══ Data supplied ══

/-- Where row i starts, as the address grows without wrapping. -/
def dSrcRow (d : List Byte) (i : Nat) : Nat := dSrc d + i * dSrcPitch d
def dDstRow (d : List Byte) (i : Nat) : Nat := dDst d + i * dDstPitch d

/-- Whether a row leaves its address space: 2^44 bytes of a fabric space, 2^64 of a host. -/
def rowLeaves (kind start len : Nat) : Bool :=
  decide (2 ^ 64 < start + len) || (kind = 0 && decide (2 ^ 44 < start % 2 ^ 44 + len))

/-- Fields and RSVD bits of Table 11-1. -/
def descFieldBad (d : List Byte) : Bool :=
  let op := dOp d
  let nop := op = 3
  op = 0 || decide (3 < op) || bits (dFlags d) 7 3 != 0 || decide (2 < dSrcKind d) || decide (2 < dDstKind d)
    || (op != 1 && dSrc d != 0) || (nop && dDst d != 0)
    || (if op = 1 && dSrcKind d = 0 then decide (2 ^ 24 ≤ fieldAt d 24 4) else fieldAt d 24 4 != 0)
    || (if !nop && dDstKind d = 0 then decide (2 ^ 24 ≤ fieldAt d 28 4) else fieldAt d 28 4 != 0)
    || (if nop then dLen d != 0 else dLen d = 0 || decide (2 ^ 36 < dLen d))
    || decide (2 ^ 40 ≤ dSrcPitch d) || decide (2 ^ 40 ≤ dDstPitch d) || (op != 2 && fieldAt d 56 8 != 0)

/-- DESC_INVALID (R324). -/
def descBad (d : List Byte) (ports : Nat) : Bool :=
  let kindBad := fun (k : Nat) => (k = 1 && !bit ports 0) || (k = 2 && !bit ports 1)
  descFieldBad d || kindBad (dSrcKind d) || kindBad (dDstKind d)
    || (dOp d != 3 && (List.range (dRows d)).any fun i =>
      rowLeaves (dDstKind d) (dDstRow d i) (dLen d)
        || (dOp d = 1 && (rowLeaves (dSrcKind d) (dSrcRow d i) (dLen d)
          || (dSrcKind d = dDstKind d && decide (dSrcRow d i < dDstRow d i + dLen d)
            && decide (dDstRow d i < dSrcRow d i + dLen d)))))

/-- The burst at byte pos: source and destination address and length (R326). -/
def burstAt (d : List Byte) (pos : Nat) : Nat × Nat × Nat :=
  let row := pos / dLen d
  let off := pos % dLen d
  let dst := dDstRow d row + off
  (dSrcRow d row + off, dst, min (512 - dst % 512) (dLen d - off))

/-- Mark a burst done: the leading bytes grow over what is done behind them. -/
def DescRun.advance (fuel : Nat) (d : DescRun) : DescRun :=
  match fuel with
  | 0 => d
  | f + 1 =>
    match d.done.find? (·.1 = d.doneTo) with
    | some x => advance f { d with doneTo := d.doneTo + x.2, done := d.done.erase x }
    | none => d

def DescRun.finishBurst (d : DescRun) (b : BurstRun) : DescRun :=
  let d := { d with flying := d.flying.filter (·.pos != b.pos), done := d.done ++ [(b.pos, b.len)] }
  d.advance d.done.length

/-- Whether no burst of a descriptor is in flight. -/
def DescRun.landed (d : DescRun) : Bool := d.flying.all (·.len = 0)

/-- Whether every write of a descriptor is complete (R329). -/
def DescRun.allDone (d : DescRun) : Bool := d.landed && decide (dTotal d.raw ≤ d.doneTo)

/-- The completion timestamp: when its writes are complete, or its last burst after its end by an ABORT or by DESC_INVALID
(R329). -/
def DescRun.stamped (tick : Nat) (d : DescRun) : DescRun :=
  if d.stamp.isNone && d.landed && (d.allDone || (d.final.isSome && d.final != some 3)) then { d with stamp := some tick } else d

/-- Restart at BYTES_DONE (R334). -/
def DescRun.restart (d : DescRun) : DescRun :=
  { d with next := d.doneTo, done := [], flying := [], final := if d.final = some 4 then some 4 else none, stamp := none
           stalled := false, flushed := false, recorded := false }

/-- A descriptor that goes on after a halt: what is in flight completes first, and then it restarts at its BYTES_DONE (R334,
R649). -/
def DescRun.resume (d : DescRun) : DescRun :=
  if d.final.isNone && d.landed && dTotal d.raw ≤ d.next && d.doneTo < dTotal d.raw then d.restart else d

namespace Ctl

def updChan (n : Nat) (f : DmaChan → DmaChan) (c : Ctl) : Ctl :=
  { c with chans := c.chans.map fun x => if x.1 = n then (n, f x.2) else x }

def updDesc (n idx : Nat) (f : DescRun → DescRun) : Ctl → Ctl :=
  updChan n fun x => { x with begun := x.begun.map fun d => if d.idx = idx then f d else d }

/-- The function in whose window a channel is live. -/
def liveFn (x : DmaChan) : Option Nat := if x.dead || 1 < x.fn then none else some x.fn

/-- A hardware set of a CHAN_STATUS bit: 0 DONE, 1 HALTED, 2 ABORTED, 3 DESC_ERR, 4 BAD_INDEX (R65, R336). -/
def setChanBit (n b : Nat) (c : Ctl) : Ctl :=
  match c.chans.get? n with
  | none => c
  | some x =>
    let c := c.updChan n fun x => { x with status := x.status ||| 2 ^ b, count := inc8 x.count }
    match liveFn x with
    | some f => c.updFn f (Fn.setDma x.queue)
    | none => c

/-- A W1C write to CHAN_STATUS; bits that stay set their group bit again (R336). -/
def w1cChan (n v : Nat) (c : Ctl) : Ctl :=
  let c := c.updChan n fun x => { x with status := clearBits x.status (v % 32) }
  match c.chans.get? n with
  | some x =>
    match liveFn x with
    | some f => if x.status != 0 then c.updFn f (Fn.setDma x.queue) else c
    | none => c
  | none => c

def badControl (n : Nat) : Ctl → Ctl := updChan n fun x => { x with badControl := inc32 x.badControl }

/-- A doorbell (R290, R291): accepted in every state; it sets an idle channel to work. -/
def doorbell (n v : Nat) (c : Ctl) : Ctl :=
  match c.chans.get? n with
  | none => c
  | some x =>
    let step := diff32 v (x.pi % 2 ^ 32)
    if x.pi + step ≤ x.ci + x.ring.size then
      c.updChan n fun x => { x with pi := x.pi + step, st := if x.st = .idle && 0 < step then .running else x.st }
    else (c.updChan n fun x => { x with badIndex := inc32 x.badIndex }).setChanBit n 4

/-- A CQ_HEAD write through the window of channel n (R330, R291). -/
def cqHead (n v : Nat) (c : Ctl) : Ctl :=
  match c.chans.get? n with
  | none => c
  | some x =>
    match c.cqs.get? x.queue with
    | none => c
    | some q =>
      let step := diff32 v (q.head % 2 ^ 32)
      if step ≤ q.records - q.head then { c with cqs := Tab.set x.queue { q with head := q.head + step } c.cqs }
      else (c.updChan n fun x => { x with badIndex := inc32 x.badIndex }).setChanBit n 4
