/-- Carry out a setup (R510): SETUP_RESULT 1 bound, 2 refused. -/
def Ctl.setup (fn n addr : Nat) (b : SetupBlock) (c : Ctl) : Ctl :=
  if addr % 64 = 0 && setupOk b then
    c.setPair n {
      st := .bound, fn, cmdRing := b.cmdRing, rspRing := b.rspRing, evtRing := b.evtRing, indexAddr := b.indexAddr
      cmdN := 2 ^ b.cmdLog2, rspN := 2 ^ b.rspLog2, evtN := 2 ^ b.evtLog2, setupResult := 1 }
  else c.updPair n fun p => { p with setupResult := 2 }

/-- DOORBELL_SETUP (R510, R567): a 64-bit write to the doorbell of an UNBOUND pair of 0-223; before the firmware
accepts commands it is held. -/
def execDoorbellSetup (fn n addr : Nat) (b : SetupBlock) (s : State) : Host.Outcome State Fault Refusal :=
  ret (fn < 2 && n < 256) (s.act (W.on fun c =>
    if n < 224 && (c.pair n).st = .unbound then
      if c.rc.run = 3 || c.rc.run = 5 then c.setup fn n addr b
      else c.onRc fun r => { r with heldSetups := r.heldSetups ++ [(fn, n, addr, b)] }
    else c))

/-- A write to CMD_PI (R512, R290, R291). -/
def Ctl.cmdPi (fn n v : Nat) (c : Ctl) : Ctl :=
  let p := c.pair n
  if !c.boundTo fn n then c
  else if Ctl.diff32 v p.cmdPi < 2 ^ 31 && Ctl.diff32 v p.cmdCi ≤ p.cmdN then
    c.updPair n fun p => { p with cmdPi := v % 2 ^ 32 }
  else c.updPair n fun p => { p with badIndex := inc32 p.badIndex }

/-- CMD_PI_DOORBELL. -/
def execCmdPiDoorbell (fn n v : Nat) (s : State) : Host.Outcome State Fault Refusal :=
  ret (fn < 2 && n < 256) (s.act (W.on (Ctl.cmdPi fn n v)))

/-- The 32-bit value that agrees with v modulo 2^16 and lies between the consumer index k and the producer index
p (R511). -/
def widenIndex (v k p : Nat) : Option Nat :=
  let w := Ctl.add32 k ((v + 65536 - k % 65536) % 65536)
  if Ctl.diff32 w k ≤ Ctl.diff32 p k then some w else none

/-- A write to RSP_CI (R527): ring space returns, and held responses are written. -/
def Ctl.rspCi (fn n v : Nat) (c : Ctl) : Ctl :=
  let p := c.pair n
  if !c.boundTo fn n then c
  else
    match widenIndex (v % 65536) p.rspCi p.rspPi with
    | some k => (c.updPair n fun p => { p with rspCi := k }).drainHeld 64 n
    | none => c.updPair n fun p => { p with badIndex := inc32 p.badIndex }

/-- RSP_CI_WRITE. -/
def execRspCiWrite (fn n v : Nat) (s : State) : Host.Outcome State Fault Refusal :=
  ret (fn < 2 && n < 256) (s.act (W.on (Ctl.rspCi fn n v)))

/-- A write to EVT_CI (R536). -/
def Ctl.evtCi (fn n v : Nat) (c : Ctl) : Ctl :=
  let p := c.pair n
  if !c.boundTo fn n then c
  else
    match widenIndex (v % 65536) p.evtCi p.evtPi with
    | some k => (c.updPair n fun p => { p with evtCi := k }).evtsLost n
    | none => c.updPair n fun p => { p with badIndex := inc32 p.badIndex }

/-- EVT_CI_WRITE. -/
def execEvtCiWrite (fn n v : Nat) (s : State) : Host.Outcome State Fault Refusal :=
  ret (fn < 2 && n < 256) (s.act (W.on (Ctl.evtCi fn n v)))

/-- CHALLENGE_EXPIRE (R519): 10 s after it was issued. -/
def execChallengeExpire (pair : Nat) (s : State) : Host.Outcome State Fault Refusal :=
  ret (pair < 256) (s.act (W.on fun c =>
    match (c.pair pair).challenge with
    | some (_, due) => if due ≤ c.tick then c.updPair pair fun p => { p with challenge := none } else c
    | none => c))

end Sys2Proof.Machine
end

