-- ==== Sys2Proof/Machine/Power.lean ====
section
/-! DEFINITION. Rails, the housekeeping round, the current-limit controller, the fast limiter, the gauges and the restart of
one function (chapters 19 and 20, R284, R285). -/

namespace Sys2Proof.Machine

open Sys2Proof

/-! Rails (R574, R575, R634). -/

/-- A stack without power: what it holds and was doing is lost; its queues and settings stay. -/
def Stack.unpowered (s : Stack) : Stack :=
  { s with held := [], firstReading := true, below := 0, initDone := false, actLimit := 0, cool := 0 }

namespace Ctl

/-- Every command of every Palette queue that has not completed ends ABORTED. -/
def abortPalettes (all : Bool) (c : Ctl) : Ctl :=
  c.stackTab.foldl (fun c (x : Nat × Stack) => x.2.queues.keys.foldl (fun c q => c.abortQueue x.1 q all) c) c

/-- Every channel stops as by ABORT (R603). -/
def abortChans (c : Ctl) : Ctl :=
  c.chans.foldl (fun c (x : Nat × DmaChan) => if x.2.st = .stopped || x.2.st = .disabled then c else c.dmaAbort x.1) c

/-- The entries on the removed rails (R575), but for the optical ports'. -/
def railEntries : List Nat := (List.range 12).map (· + 3) ++ [17, 18, 19, 52, 53]

/-- What the loss of the rails does to the units on them (R575): tiles, links, router, packets that had arrived and sequences. Tags, flow
windows and flow records stay (R293): of the quantities of Table 9-6 the tiles' alone follow their reset. -/
def dropRails (c : Ctl) : Ctl :=
  let c := ((c.abortPalettes true).abortChans).endWhere (fun _ => true) 4
  let c := c.updModel fun m => { m with waiting := false, stored := false, batch := [], appends := [] }
  let c := c.cancelTxns fun t => match t.who with
    | .tile .. => true
    | _ => false
  let c := { c with
    tiles := []
    stackTab := c.stackTab.map fun (x : Nat × Stack) => (x.1, x.2.unpowered)
    links := []
    router := { c.router with ports := [] }
    fabric := { c.fabric with arrivals := [], blocked := [] }
    optics := { c.optics with steer := [], steering := [], turn := [] } }
  let c := c.markFull
  let c := c.finish fun x => match x with
    | .stage _ => some (0x0508, [])
    | .steer _ => some (0x0204, [])
    | .slotRetire .. => some (0x0204, [])
    | _ => none
  (List.range 32).foldl (fun c p => c.settlePort p) (railEntries.foldl (fun c i => c.post i 0 1) c)

end Ctl

/-- The power stage removes every rail but standby; `keep` is what stays of the rail bits (R575, R580, R634). -/
def W.railsOff (keep : Nat) (w : W) : W :=
  if w.c.power.rails = 0 then w
  else
    let w := w.triggerWhere 1 w.c.selfModule false (fun _ => true) (fun _ => true)
    let w := { w with b := w.b.op (.zero 0 (2 ^ 66)) }
    w.on fun c =>
      ((c.onPower fun p => { p with rails := p.rails &&& keep, railsDue := false, foldback := false }).dropRails.finishOne .rails 0x0204
        []).regionsDrained

/-- A port's optics as the optics rail comes up: lasers, which settle in 1.5 s, and maps begin anew, the counters at 0 (R343, R364, R372,
Table 12-5); its interval and its placement stay. -/
def OPort.started (now : Nat) (o : OPort) : OPort :=
  { settled := now + 1500000000, lightAt := now, place := o.place, tx := { interval := o.tx.interval }, rx := { interval := o.rx.interval } }

/-- The rails come up (Table 19-3, step 4), and step 5 begins; with the RC ready the engines follow (step 7). -/
def Ctl.railsOn (c : Ctl) : Ctl :=
  let c := c.onPower fun p => { p with rails := 63, railsDue := false }
  let c := ((List.range 12).map (· + 3)).foldl (fun c i => c.post i 1 5) c
  let c := (List.range 17).foldl (fun c l => c.updLink l fun _ => { st := 1 }) c
  let c := (List.range 32).foldl (fun c p => (c.updOPort p (OPort.started c.tick)).startSwatch p) c
  let c := (c.settleEth 0).settleEth 1
  if c.rc.run = 3 then
    let e := c.serveEntry
    ((c.post 17 2 0).post 18 2 0).post 19 e.1 e.2
  else ((c.post 17 1 4).post 18 1 4).post 19 1 4

/-- PWR_RAILS_RESTORE (R575, R580, R634). -/
def execPwrRailsRestore (h : Hdr) (s : State) : Host.Outcome State Fault Refusal :=
  mbxRow { op := 0x0116, roles := [0] } h [] [] s fun _ w =>
    let p := w.c.power
    if p.rails = 63 || p.inputFault || !p.tripped.isEmpty || !p.seat then .fail 0x0204 0
    else .wait .rails (w.on Ctl.railsOn)

/-- INPUT_OUT_OF_RANGE (R575). -/
def execInputOutOfRange (s : State) : Host.Outcome State Fault Refusal :=
  ret true (s.act fun w =>
    if !w.c.power.standby then w
    else ((w.on (Ctl.onPower fun p => { p with inputFault := true })).railsOff 0).on (Ctl.alarm 2 1 43))

/-- THERMAL_TRIP (R580): the comparator of channel 0 to 9; the intermediate bus stays. -/
def execThermalTrip (sensor : Nat) (s : State) : Host.Outcome State Fault Refusal :=
  ret (sensor < 10) (s.act fun w =>
    if !w.c.power.standby then w
    else
      ((w.on (Ctl.onPower fun p => { p with tripped := insNat sensor p.tripped })).railsOff 1).on (Ctl.alarm 4 1 sensor))

/-- SEAT_ASSERT (R634): SEAT_N has been asserted for 100 ms; a cold start's step 4 goes on. -/
def execSeatAssert (s : State) : Host.Outcome State Fault Refusal :=
  ret true (s.act (W.on fun c =>
    let c := c.onPower fun p => { p with seat := true }
    if c.power.railsDue && (c.rc.run = 2 || c.rc.run = 3) then c.railsOn else c))

/-- SEAT_RELEASE (R634): no alarm; a restore in progress is abandoned. -/
def execSeatRelease (s : State) : Host.Outcome State Fault Refusal :=
  ret true (s.act fun w => (w.on (Ctl.onPower fun p => { p with seat := false })).railsOff 0)

/-- PWR_CONFIG_SET (R584, R592). -/
def execPwrConfigSet (h : Hdr) (vcore cap : Nat) (s : State) : Host.Outcome State Fault Refusal :=
  mbxRow { op := 0x0115, roles := [0] } h [Arg.num 2 (700 ≤ vcore && vcore ≤ 850), Arg.num 1 (decide (cap < 16))] [] s fun _ w =>
    if w.c.serve.contracts.vals.any fun k => decide (k.a.floorStep < cap) then .fail 0x0302 0
    else .ok (encode [.n 2 vcore, .n 1 cap]) (w.on (Ctl.onPower fun p => { p with vcoreSet := vcore, cap }))

/-! The housekeeping round (R578 to R584, R590). -/

/-- The value that R583 takes for a channel of 0 to 9: 105.0 °C where it is invalid while the core rail is up (R579). -/
def junction (p : Power) (k : Nat) : Option Int :=
  match p.readings.get? k with
  | some v => some v
  | none => if bit p.rails 1 then some 1050 else none

def anyAbove (p : Power) (l : List Nat) (t : Int) : Bool := l.any fun k => (junction p k).any fun v => decide (t < v)

/-- Bits D1 to D6 of Table 20-3. -/
def downConditions (p : Power) (power foldback : Nat) : Nat :=
  b2n (2400 < power) + 2 * b2n (anyAbove p (List.range 8) 999) + 4 * b2n (anyAbove p [8, 9] 999)
    + 8 * b2n (p.coolantLow || (p.readings.get? 53).any fun v => decide (450 < v)) + 16 * b2n (200 < foldback) + 32 * b2n (p.step < p.cap)

/-- The quiet conditions of Table 20-3. -/
def quietRound (p : Power) (down power : Nat) : Bool :=
  down = 0 && power ≤ 2300 && !anyAbove p (List.range 10) 950 && ((p.readings.get? 53).any fun v => decide (v ≤ 450))

/-- The step that a round leaves (R582). -/
def stepRound (power foldback : Nat) (p : Power) : Power :=
  let down := downConditions p power foldback
  let p := { p with downCause := down }
  if down != 0 then
    if p.step < 15 then { p with step := p.step + 1, stepDowns := p.stepDowns + 1, quiet := 0 } else { p with quiet := 0 }
  else if quietRound p down power then
    if p.quiet + 1 < 4 then { p with quiet := p.quiet + 1 }
    else if p.step = p.cap then { p with quiet := 0 }
    else { p with step := p.step - 1, stepUps := p.stepUps + 1, quiet := 0 }
  else { p with quiet := 0 }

═══

**Assigned task:**
Considering only the records above, state the number of lines that include the word "flight", with nothing added.

**Exercise answer:**
2